Oil edged up toward $42 on Wednesday, after surging nearly 4 percent overnight, on a brightening outlook for China's economy and in anticipation that producer group OPEC would cut supply further at its next meeting.

China's gauge of the health of its manufacturing sector, the purchasing managers' index (PMI), rose smartly in February and gained for the third month in a row, suggesting the country may be on the brink of an economic recovery.
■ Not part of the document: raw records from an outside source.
/-! `appendData` -/

@[simp] theorem appendData_timebase (d : DataEntry) (s : State) : (appendData d s).timebase = s.timebase := rfl
@[simp] theorem appendData_porAsserted (d : DataEntry) (s : State) : (appendData d s).porAsserted = s.porAsserted := rfl
@[simp] theorem appendData_cardAsserted (d : DataEntry) (s : State) : (appendData d s).cardAsserted = s.cardAsserted := rfl
@[simp] theorem appendData_ti (d : DataEntry) (s : State) : (appendData d s).ti = s.ti := rfl
@[simp] theorem appendData_pwq_performed (d : DataEntry) (s : State) : (appendData d s).pwq.performed = s.pwq.performed := rfl
@[simp] theorem appendData_pwq_dropped (d : DataEntry) (s : State) : (appendData d s).pwq.dropped = s.pwq.dropped := rfl
@[simp] theorem appendData_slots (d : DataEntry) (s : State) : (appendData d s).slots = s.slots := rfl
@[simp] theorem appendData_ageOrder (d : DataEntry) (s : State) : (appendData d s).ageOrder = s.ageOrder := rfl
@[simp] theorem appendData_lock (d : DataEntry) (s : State) : (appendData d s).lock = s.lock := rfl
@[simp] theorem appendData_cbc (d : DataEntry) (s : State) : (appendData d s).cbc = s.cbc := rfl
@[simp] theorem appendData_arb (d : DataEntry) (s : State) : (appendData d s).arb = s.arb := rfl
@[simp] theorem appendData_lines (d : DataEntry) (s : State) : (appendData d s).lines = s.lines := rfl
@[simp] theorem appendData_cu (d : DataEntry) (s : State) : (appendData d s).cu = s.cu := rfl
@[simp] theorem appendData_rq (d : DataEntry) (s : State) : (appendData d s).rq = s.rq := rfl
@[simp] theorem appendData_gsc (d : DataEntry) (s : State) : (appendData d s).gsc = s.gsc := rfl
@[simp] theorem appendData_freeCount (d : DataEntry) (s : State) : (appendData d s).freeCount = s.freeCount := rfl
@[simp] theorem appendData_pending (d : DataEntry) (s : State) : (appendData d s).pending = s.pending := rfl

/-! `appendControl` -/

@[simp] theorem appendControl_timebase (c : ControlEntry) (s : State) : (appendControl c s).timebase = s.timebase := rfl
@[simp] theorem appendControl_porAsserted (c : ControlEntry) (s : State) : (appendControl c s).porAsserted = s.porAsserted := rfl
@[simp] theorem appendControl_cardAsserted (c : ControlEntry) (s : State) : (appendControl c s).cardAsserted = s.cardAsserted := rfl
@[simp] theorem appendControl_ti (c : ControlEntry) (s : State) : (appendControl c s).ti = s.ti := rfl
@[simp] theorem appendControl_windows (c : ControlEntry) (s : State) : (appendControl c s).windows = s.windows := rfl
@[simp] theorem appendControl_masters (c : ControlEntry) (s : State) : (appendControl c s).masters = s.masters := rfl
@[simp] theorem appendControl_pwq_accepted (c : ControlEntry) (s : State) : (appendControl c s).pwq.accepted = s.pwq.accepted := rfl
@[simp] theorem appendControl_pwq_performed (c : ControlEntry) (s : State) : (appendControl c s).pwq.performed = s.pwq.performed := rfl
@[simp] theorem appendControl_pwq_dropped (c : ControlEntry) (s : State) : (appendControl c s).pwq.dropped = s.pwq.dropped := rfl
@[simp] theorem appendControl_slots (c : ControlEntry) (s : State) : (appendControl c s).slots = s.slots := rfl
@[simp] theorem appendControl_ageOrder (c : ControlEntry) (s : State) : (appendControl c s).ageOrder = s.ageOrder := rfl
@[simp] theorem appendControl_lock (c : ControlEntry) (s : State) : (appendControl c s).lock = s.lock := rfl
@[simp] theorem appendControl_cbc (c : ControlEntry) (s : State) : (appendControl c s).cbc = s.cbc := rfl
@[simp] theorem appendControl_arb (c : ControlEntry) (s : State) : (appendControl c s).arb = s.arb := rfl
@[simp] theorem appendControl_lines (c : ControlEntry) (s : State) : (appendControl c s).lines = s.lines := rfl
@[simp] theorem appendControl_cu (c : ControlEntry) (s : State) : (appendControl c s).cu = s.cu := rfl
@[simp] theorem appendControl_rq (c : ControlEntry) (s : State) : (appendControl c s).rq = s.rq := rfl
@[simp] theorem appendControl_gsc (c : ControlEntry) (s : State) : (appendControl c s).gsc = s.gsc := rfl
@[simp] theorem appendControl_freeCount (c : ControlEntry) (s : State) : (appendControl c s).freeCount = s.freeCount := rfl
@[simp] theorem appendControl_pending (c : ControlEntry) (s : State) : (appendControl c s).pending = s.pending := rfl

/-! `setRequestLine` -/

@[simp] theorem setRequestLine_timebase (p : Port) (on : Bool) (s : State) : (setRequestLine p on s).timebase = s.timebase := rfl
@[simp] theorem setRequestLine_porAsserted (p : Port) (on : Bool) (s : State) : (setRequestLine p on s).porAsserted = s.porAsserted := rfl
@[simp] theorem setRequestLine_cardAsserted (p : Port) (on : Bool) (s : State) : (setRequestLine p on s).cardAsserted = s.cardAsserted := rfl
@[simp] theorem setRequestLine_ti (p : Port) (on : Bool) (s : State) : (setRequestLine p on s).ti = s.ti := rfl
@[simp] theorem setRequestLine_windows (p : Port) (on : Bool) (s : State) : (setRequestLine p on s).windows = s.windows := rfl
@[simp] theorem setRequestLine_masters (p : Port) (on : Bool) (s : State) : (setRequestLine p on s).masters = s.masters := rfl
@[simp] theorem setRequestLine_pwq (p : Port) (on : Bool) (s : State) : (setRequestLine p on s).pwq = s.pwq := rfl
@[simp] theorem setRequestLine_slots (p : Port) (on : Bool) (s : State) : (setRequestLine p on s).slots = s.slots := rfl
@[simp] theorem setRequestLine_ageOrder (p : Port) (on : Bool) (s : State) : (setRequestLine p on s).ageOrder = s.ageOrder := rfl
@[simp] theorem setRequestLine_lock (p : Port) (on : Bool) (s : State) : (setRequestLine p on s).lock = s.lock := rfl
@[simp] theorem setRequestLine_cbc (p : Port) (on : Bool) (s : State) : (setRequestLine p on s).cbc = s.cbc := rfl
@[simp] theorem setRequestLine_arb (p : Port) (on : Bool) (s : State) : (setRequestLine p on s).arb = s.arb := rfl
@[simp] theorem setRequestLine_lines_hold (p : Port) (on : Bool) (s : State) : (setRequestLine p on s).lines.hold = s.lines.hold := rfl
@[simp] theorem setRequestLine_cu (p : Port) (on : Bool) (s : State) : (setRequestLine p on s).cu = s.cu := rfl
@[simp] theorem setRequestLine_rq (p : Port) (on : Bool) (s : State) : (setRequestLine p on s).rq = s.rq := rfl
@[simp] theorem setRequestLine_gsc (p : Port) (on : Bool) (s : State) : (setRequestLine p on s).gsc = s.gsc := rfl
@[simp] theorem setRequestLine_freeCount (p : Port) (on : Bool) (s : State) : (setRequestLine p on s).freeCount = s.freeCount := rfl
@[simp] theorem setRequestLine_pending (p : Port) (on : Bool) (s : State) : (setRequestLine p on s).pending = s.pending := rfl

/-! `setHoldLine` -/

@[simp] theorem setHoldLine_timebase (p : Port) (on : Bool) (s : State) : (setHoldLine p on s).timebase = s.timebase := rfl
@[simp] theorem setHoldLine_porAsserted (p : Port) (on : Bool) (s : State) : (setHoldLine p on s).porAsserted = s.porAsserted := rfl
@[simp] theorem setHoldLine_cardAsserted (p : Port) (on : Bool) (s : State) : (setHoldLine p on s).cardAsserted = s.cardAsserted := rfl
@[simp] theorem setHoldLine_ti (p : Port) (on : Bool) (s : State) : (setHoldLine p on s).ti = s.ti := rfl
@[simp] theorem setHoldLine_windows (p : Port) (on : Bool) (s : State) : (setHoldLine p on s).windows = s.windows := rfl
@[simp] theorem setHoldLine_masters (p : Port) (on : Bool) (s : State) : (setHoldLine p on s).masters = s.masters := rfl
@[simp] theorem setHoldLine_pwq (p : Port) (on : Bool) (s : State) : (setHoldLine p on s).pwq = s.pwq := rfl
@[simp] theorem setHoldLine_slots (p : Port) (on : Bool) (s : State) : (setHoldLine p on s).slots = s.slots := rfl
@[simp] theorem setHoldLine_ageOrder (p : Port) (on : Bool) (s : State) : (setHoldLine p on s).ageOrder = s.ageOrder := rfl
@[simp] theorem setHoldLine_lock (p : Port) (on : Bool) (s : State) : (setHoldLine p on s).lock = s.lock := rfl
@[simp] theorem setHoldLine_cbc (p : Port) (on : Bool) (s : State) : (setHoldLine p on s).cbc = s.cbc := rfl
@[simp] theorem setHoldLine_arb (p : Port) (on : Bool) (s : State) : (setHoldLine p on s).arb = s.arb := rfl
@[simp] theorem setHoldLine_lines_request (p : Port) (on : Bool) (s : State) : (setHoldLine p on s).lines.request = s.lines.request := rfl
@[simp] theorem setHoldLine_cu (p : Port) (on : Bool) (s : State) : (setHoldLine p on s).cu = s.cu := rfl
@[simp] theorem setHoldLine_rq (p : Port) (on : Bool) (s : State) : (setHoldLine p on s).rq = s.rq := rfl
@[simp] theorem setHoldLine_gsc (p : Port) (on : Bool) (s : State) : (setHoldLine p on s).gsc = s.gsc := rfl
@[simp] theorem setHoldLine_freeCount (p : Port) (on : Bool) (s : State) : (setHoldLine p on s).freeCount = s.freeCount := rfl
@[simp] theorem setHoldLine_pending (p : Port) (on : Bool) (s : State) : (setHoldLine p on s).pending = s.pending := rfl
Weekly inventory figures from the U.S. Energy Information Administration (EIA) due later in the day, which will likely show rising crude stockpiles, could signal further weakness in demand from the world's top energy consumer. Markets will also watch February non-farm payrolls and unemployment data due on Friday.

U.S. crude was up 11 cents at $41.76 a barrel by 0737 GMT (2:37 a.m. EST), after rising $1.50 overnight, while London Brent crude fell 11 cents to $43.59 a barrel.

The market still lacks direction at the moment. Investors do not know what to focus on, given falling stock markets and the really bad economic outlook, said Ken Haseagawa, manager of commodity derivatives sales at Tokyo-based broker NewEdge.

There's been no sign of any decrease in U.S. crude inventories yet, so investors lack the confidence to take long positions.

Oil prices have mostly traded in a tight band on both sides of $40 since mid-December, trapped by demand worries and concerns producers might intervene to support prices.

U.S. stocks fell in volatile trading on Tuesday, with the S&P ending below 700 for the first time since October 1996, on uncertainty over funding to shore up the financial system. <.N>

Global energy demand has collapsed as the deepening financial crisis threw major economies into a recession, causing oil prices to tumble nearly $110 since their peak last July

In fundamentals news, Libya's top OPEC official, Shokri Ghanem, said markets were still oversupplied, and the exporter group needed to reduce output, either through better compliance with existing supply curbs or a new cutback. But OPEC President Jose Botelho de Vasconcelos said the cartel had yet to decide whether to cut output further when it meets.

U.S. crude oil stockpiles dipped 463,000 barrels last week amid lower import levels and higher demand from refiners, the industry group American Petroleum Institute said on Tuesday.

The EIA will release its inventory report for last week later on Wednesday, and crude oil supplies are forecast to have risen 1.2 million barrels, according to a Reuters poll.

The market will also eye the release of key U.S. economic data, including the ADP employment report for February at 1315 GMT (8:15 a.m. EST), and February non-farm payrolls data on Friday, both of which are expected to reflect rising unemployment in the economy.

We expect oil to trade in the $35-$45 range, Hasegawa said. If we see a continued increase in U.S. crude stocks, oil could break below $35, but at that level, we would see some buying interest emerging.